Epinephrine IV Bags Recalled Due to Unvalidated Sterility Process
Central Admixture Pharmacy Services is recalling 333 units of epinephrine 2 mg in dextrose 5% IV bags because validation data for sterilization procedures is lacking, raising concerns about product sterility assurance.
What this means for you
Real risk of harm even if no illness or injury has been reported yet. Stop using the product and follow the agency's guidance.
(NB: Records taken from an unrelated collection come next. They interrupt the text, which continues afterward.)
/-- The start of a phase at a member in its cycle R(j) (R274): the context that waits goes on, into a transfer phase after a PHASE, and
the tokens held for the next phase are compared then (R275). -/
def State.phaseStart (s : State) (k : CoreId) (n : Fin 4) : State :=
  let b := (s.core k).bgs[n]
  match b.startAt with
  | none => s
  | some r =>
    if s.dieCycle < r then s
    else
      let t := s.setBar k n b.released
      let t := if b.startKind = .transfer && (t.core k).awaits n then t.openTransfer k n r else t
      (t.wakeBarrier k n).compareHeld k n false

/-- Whether a word has reached the acting core and is not latched yet: it is in the latch at the start of its cycle (R278). -/
def State.wordDue (s : State) : Bool :=
  (s.die s.cur.core.die).wires.any fun f => f.dest == s.cur.core && decide (f.due ≤ s.dieCycle)

/-- End the open transfer phase, if there is one: an overrun, or a schedule broken by a fenced neighbour, raises reason
13, with the barrier of the phase in SLOT (log 41), and leaves it open (R284, 20 R391). -/
def State.endTransfer (s : State) : Run State :=
  let k := s.myCore
  match k.transfer with
  | none => .ok s
  | some x =>
    if x.violated || x.latches.any fun l => l.overrun then engineFault s x.bg.val 13
    else .ok (s.setMyCore { k with transfer := none, divider := if k.status = .running then k.dividerKept else 1 })

/-! ## The SYNC major (R282 to R285) -/

/-- The barrier register an instruction names: MOD<1:0>. -/
def XForm.bg (x : XForm) : Fin 4 := ⟨bits x.mod.toNat 1 0, Nat.mod_lt _ (by decide)⟩

/-- R283: only the control context of a little core executes it. -/
def State.notControl (s : State) : Bool := s.cur.core.big || s.cur.num != 0

/-- BGSET (R284). -/
def execBgset (x : XForm) (s : State) : Host.Outcome State Fault Refusal :=
  let n := XForm.bg x
  let b := s.myCore.bgs[n]
  let r := (s.me.getS x.a).extractLsb' 0 30
  finish 2
    (if s.notControl then privileged s (.bgset x)
     else if b.state = 2 then .error (.hold (s.blockIn (.bgset x) none 0))
     else if !s.rectValid s.cur.core r then engineFault s n.val 12
     else .ok ((s.setBar s.cur.core n (b.bind r)).compareHeld s.cur.core n true))

/-- CWAIT 0 before an arrival: faults are delivered, and there is no arrival (R284). -/
def State.waitCopies (s : State) (i : Instr) : Run State :=
  s.deliverCopy.bind fun _ => if s.me.batches.isEmpty then .ok s else .error (.hold (s.blockIn i none 0))

/-- Arrive: STATE 10, the arrival's kind, and the token if it can go (R273, R284). -/
def State.arrive (s : State) (n : Fin 4) (kind : ArrivalKind) : State :=
  let b := s.myCore.bgs[n]
  (s.setBar s.cur.core n { b.withState 2 with arrival := some kind, sent := false }).sweep s.cur.core n

/-- BARR and PHASE up to the wait for the release (R284); `wait` is false for .nw. PHASE first brings the code after it into the
instruction cache (19 R380). One that would end a transfer phase looks at the latches after the words of its cycle have come (R278). -/
def arriveAt (x : XForm) (i : Instr) (kind : ArrivalKind) (wait : Bool) (s : State) : Run State :=
  let n := XForm.bg x
  let b := s.myCore.bgs[n]
  let arrived := match s.me.blocked with | some b => b.phase == 1 | none => false
  if s.notControl then privileged s i
  else if b.state = 0 || b.broken then engineFault s n.val 12
  else if arrived then (if b.state = 1 then .ok (s.setMe s.me.dropSpec) else .error (.hold s))
  else if b.state = 2 then .error (.hold (s.blockIn i none 0))
  else if s.myCore.transfer.isSome && s.wordDue then .error (.hold (s.blockIn i (some s.dieCycle) 0))
  else
    (if x.mod.getLsbD 2 then s.waitCopies i else .ok s).bind fun s =>
      s.endTransfer.bind fun s =>
        let s := if kind = .transfer then s.pinPhase (s.me.pc + 12) else s.unpin
        if wait then .error (.hold ((s.blockIn i none 1).arrive n kind)) else .ok ((s.setMe s.me.dropSpec).arrive n kind)

/-- BARR (R284). -/
def execBarr (x : XForm) (s : State) : Host.Outcome State Fault Refusal :=
  finish 2 (arriveAt x (.barr x) .compute (!x.mod.getLsbD 3) s)

/-- PHASE (R279, R284). -/
def execPhase (x : XForm) (s : State) : Host.Outcome State Fault Refusal :=
  finish 2 (arriveAt x (.phase x) .transfer true s)

/-- BWAIT (R284). -/
def execBwait (x : XForm) (s : State) : Host.Outcome State Fault Refusal :=
  let n := XForm.bg x
  let b := s.myCore.bgs[n]
  let d := s.deadline (s.me.getS x.a)
  finish 2
    (if s.cur.core.big then privileged s (.bwait x)
     else if b.state = 0 || b.broken then engineFault s n.val 12
     else if b.state = 1 then .ok (s.setMe (s.me.dropSpec.setS x.d 1))
     else
       let t := s.blockIn (.bwait x) (some d) 0
       match s.timesOut (s.expired d) with
       | some u => .ok (u.setMe (u.me.dropSpec.setS x.d 0x10))
       | none => .error (.hold t))

/-- The transfer cycle of a timed instruction: E2<19:0> (R280). -/
def XForm.cycle (x : XForm) : Nat := bits x.e2.toNat 19 0

/-- A timed instruction issues in exactly die clock cycle R + t: earlier it waits, later or outside a transfer phase it
raises reason 13 (R280); a schedule broken by a fenced neighbour ends it so as well (20 R391). Outside a phase no barrier
is named, and SLOT is 0 (log 41). -/
def State.timed (s : State) (i : Instr) (t : Nat) : Run Transfer :=
  match s.myCore.transfer with
  | none => engineFault s 0 13
  | some x =>
    if x.violated then engineFault s x.bg.val 13
    else if s.dieCycle < x.start + t then .error (.hold (s.blockIn i (some (x.start + t)) 0))
    else if s.dieCycle = x.start + t then .ok x
    else engineFault s x.bg.val 13

/-- Set the open transfer phase of the acting core. -/
def State.setTransfer (s : State) (x : Transfer) : State := s.setMyCore { s.myCore with transfer := some x }

/-- A route code (R282): keep, OFF, or PASS of a direction. -/
def routeOf (code : Nat) (old : Option Dir) : Option Dir :=
  if code = 0 then old else if code = 1 then none else some (dirOf code)

/-- ISEL (R285). -/
def execIsel (x : XForm) (s : State) : Host.Outcome State Fault Refusal :=
  finish 2
    (if s.notControl then privileged s (.isel x)
     else (s.timed (.isel x) (XForm.cycle x)).map fun t =>
       let code (o : Fin 4) : Nat := bits x.e1.toNat (3 * o.val + 2) (3 * o.val)
       s.setTransfer { t with routes := Vector.ofFn fun o => routeOf (code o) t.routes[o] })

/-- XMIT (R285). -/
def execXmit (x : XForm) (s : State) : Host.Outcome State Fault Refusal :=
  let d := dirOf (bits x.mod.toNat 1 0)
  finish 2
    (if s.notControl then privileged s (.xmit x)
     else (s.timed (.xmit x) (XForm.cycle x)).bind fun t =>
       if (neighbour t.rect s.cur.core d).isNone then engineFault s t.bg.val 14
       else if (t.routes[dirIndex d]).isSome then engineFault s t.bg.val 13
       else .ok (s.sendWire s.cur.core t.rect t.bg d (s.me.getS x.a)))

/-- XRECV (R285); a word that arrives in this cycle is latched first. -/
def execXrecv (x : XForm) (s : State) : Host.Outcome State Fault Refusal :=
  let d := dirOf (bits x.mod.toNat 1 0)
  finish 2
    (if s.notControl then privileged s (.xrecv x)
     else (s.timed (.xrecv x) (XForm.cycle x)).bind fun t =>
       if s.wordDue then .error (.hold (s.blockIn (.xrecv x) (some (t.start + XForm.cycle x)) 0)) else
       let l := t.latches[dirIndex d]
       if (neighbour t.rect s.cur.core d).isNone then engineFault s t.bg.val 14
       else if !l.v then engineFault s t.bg.val 13
       else
         let u := s.setTransfer { t with latches := t.latches.set (dirIndex d) { l with u := true } }
         .ok (u.setMe (u.me.setS x.d l.word)))

/-! ## Events -/

/-- BARRIER_TOKEN_ARRIVAL (R273, R275): the n-th token on its way on a die, in its cycle. -/
def execBarrierTokenArrival (die n : Nat) (s : State) : Host.Outcome State Fault Refusal :=
  let x := s.die die
  match x.tokens[n]? with
  | none => .next s
  | some f =>
    if s.dieCycle < f.due then .next s
    else
      let t := s.setDie die { x with tokens := x.tokens.eraseIdx n }
      if (s.core f.dest).status = .fenced then .next t else .next (t.takeToken f.dest f.bg (f.from_ == .n) f.load)

/-- BARRIER_RELEASE_ARRIVAL (R274, R275): a member whose barrier a release breaks still forwards it. -/
def execBarrierReleaseArrival (die n : Nat) (s : State) : Host.Outcome State Fault Refusal :=
  let x := s.die die
  match x.releases[n]? with
  | none => .next s
  | some f =>
    if s.dieCycle < f.due then .next s
    else
      let t := s.setDie die { x with releases := x.releases.eraseIdx n }
      if (s.core f.dest).status = .fenced then .next t else
      .next ((t.forwardRelease f.dest f.bg f.load).takeRelease f.dest f.bg f.load)

/-- PHASE_START (R274); a fenced core starts nothing (20 R391). -/
def execPhaseStart (k : CoreId) (bg : Fin 4) (s : State) : Host.Outcome State Fault Refusal :=
  .next (if (s.core k).status = .fenced then s else s.phaseStart k bg)

/-- BWAIT_TIMEOUT (R284): a blocked BWAIT looks at its barrier and its deadline again. -/
def execBwaitTimeout (c : CtxId) (s : State) : Host.Outcome State Fault Refusal :=
  retry c (fun i => match i with | .bwait x => some (execBwait x) | _ => none) s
Our severity reasoning: FDA Class II recall of an injectable medication with unvalidated sterility assurance procedures. Although no illnesses or injuries are reported, this is a high-risk product category where sterility deficiencies pose serious potential harm. Score 3 applies as a risk-of-harm product without reported injury.
Plain-English summary
Central Admixture Pharmacy Services, Inc. is recalling 333 units of EPINEPHrine 2 mg in dextrose 5% 250 mL IV bags (8 mcg/mL concentration, NDC 72196-6030-1). The affected lot is 36-251702, which expires August 29, 2023.
The recall was issued because the manufacturer lacks validation data for decontamination cycles used in the preparation process. This creates insufficient assurance of product sterility, which is a critical requirement for injectable medications.
The affected product was distributed nationwide in the United States.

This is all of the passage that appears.